◆ **Your objective**
Say how many lines in the material below include "lineCount". The answer is the number alone.

(Listed entries)

/-- A slot read for delivery: its tag and `len` stored bytes from `off`, rebuilt or lost where its units are (R406). -/
def readSlot (st line off len : Nat) (x : RingSlot) (s : State) : Nat × Bytes × State :=
  let bad := s.badUnits (s.slotAddr st line) (32 + off + len)
  let s := s.count Obj.reservoirRebuilt bad.1
  let bytes := (List.range len).map fun i => x.byte (32 + off + i)
  if bad.2 = 0 then (x.tag, bytes, s)
  else
    let k := s.freeCount
    let s := lostUnits st { s with freeCount := k + 1 }
    (if bitAt x.tag 17 then x.tag else x.tag + 2 ^ 17, (List.range len).map fun i => BitVec.ofNat 8 (Config.freeByte k i), s)

/-- Stored bytes of a slot: of a placeholder, those of an uncompressed line. -/
def State.storedBytes (s : State) (st : Nat) (x : RingSlot) : Nat :=
  if x.undef.isSome then (x.width * widthOf (s.tribs st) + 255) / 256 * 32 else x.bytes.length

/-- What line `i` of a fetch delivers: its bytes and whether it is missing; none while it is waited for (R440, R441). -/
def fetchLine (j : FetchJob) (i : Nat) (expired : Bool) (s : State) : Option (Bytes × Bool × State) :=
  let st := j.stream
  let r := s.ring st
  let ph := max (s.nat (Obj.phases st)) 1
  match j.kind with
  | 2 =>
    let number := (j.page + i) % 2 ^ 32
    match (Table.get none r.records (number % max (s.nat (Obj.pageRecordEntries st)) 1)).filter fun p => p.number == number with
    | some p => some (pageBytes st p, false, s)
    | none => some (List.replicate 128 0, false, s)
  | 3 =>
    let line := j.first + i * ph
    let n := max ((s.nat (Obj.ringLines st) + ph - 1) / ph) 1
    if j.gone then some (List.replicate 8 0, true, s)
    else if line < r.pageNext then
      if (r.pageNext - 1) / ph - line / ph < n then some (leBytes 8 (Table.get 0 r.entries (line / ph % n)), false, s)
      else some (List.replicate 8 0, true, s)
    else if expired then some (List.replicate 8 0, true, s)
    else none
  | _ =>
    let line := j.first + i
    let w := s.fetchWidth j
    let whole := s.flag (Obj.compressionAllowed st)
    let missing : Bytes × Bool × State :=
      let tag := leBytes 32 (pack [(176, 32, line % 2 ^ 32), (17, 1, 1)])
      let px := List.replicate (if whole then s.lineBytesOf st else j.pixelCount * w / 8) 0
      (if j.kind = 1 then tag else (if j.withTags then tag else []) ++ px, true, s)
    if j.gone then some missing
    else match s.slotOf st line with
      | some x =>
        if x.width ≠ w then some missing
        else if j.kind = 1 then
          let v := readSlot st line 0 0 x s
          some (leBytes 32 v.1, false, v.2.2)
        else
          let v := if x.compressed then readSlot st line 0 (s.storedBytes st x) x s
            else readSlot st line (j.firstPixel * w / 8) (j.pixelCount * w / 8) x s
          let px := if x.compressed then v.2.1 ++ List.replicate (s.lineBytesOf st - v.2.1.length) 0 else v.2.1
          some ((if j.withTags then leBytes 32 v.1 else []) ++ px, false, v.2.2)
      | none => if line < r.pageNext || expired then some missing else none

/-! ### Checks of a descriptor (R469, R471, R474, R477, R478, R492) -/

/-- The highest byte, plus one, that an ADDRESS descriptor touches from an address with a stride. -/
def addressEnd (d a stride_ : Nat) (fixed : Bool) : Nat :=
  if Desc.format d = 0 then a + (if fixed then 4 else Desc.length d)
  else a + (Desc.lineCount d - 1) * stride_ + Desc.lineBytes d

/-- Reserved values and forbidden combinations of an ADDRESS descriptor (R471, R474). -/
def addressInvalid (d : Nat) : Bool :=
  let one := Desc.format d = 0
  Desc.srcSpace d = 3 || field d 256 138 ≠ 0 || (one && (Desc.lineCount d ≠ 0 || field d 396 20 ≠ 0)) || (!one && Desc.lineCount d = 0) ||
    (one && Desc.fixedSrc d && (Desc.srcAddr d % 4 ≠ 0 || Desc.length d % 4 ≠ 0)) ||
    (one && Desc.fixedDst d && (Desc.dst d % 4 ≠ 0 || Desc.length d % 4 ≠ 0))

(End Listed entries)

◆ **Exercise result**
2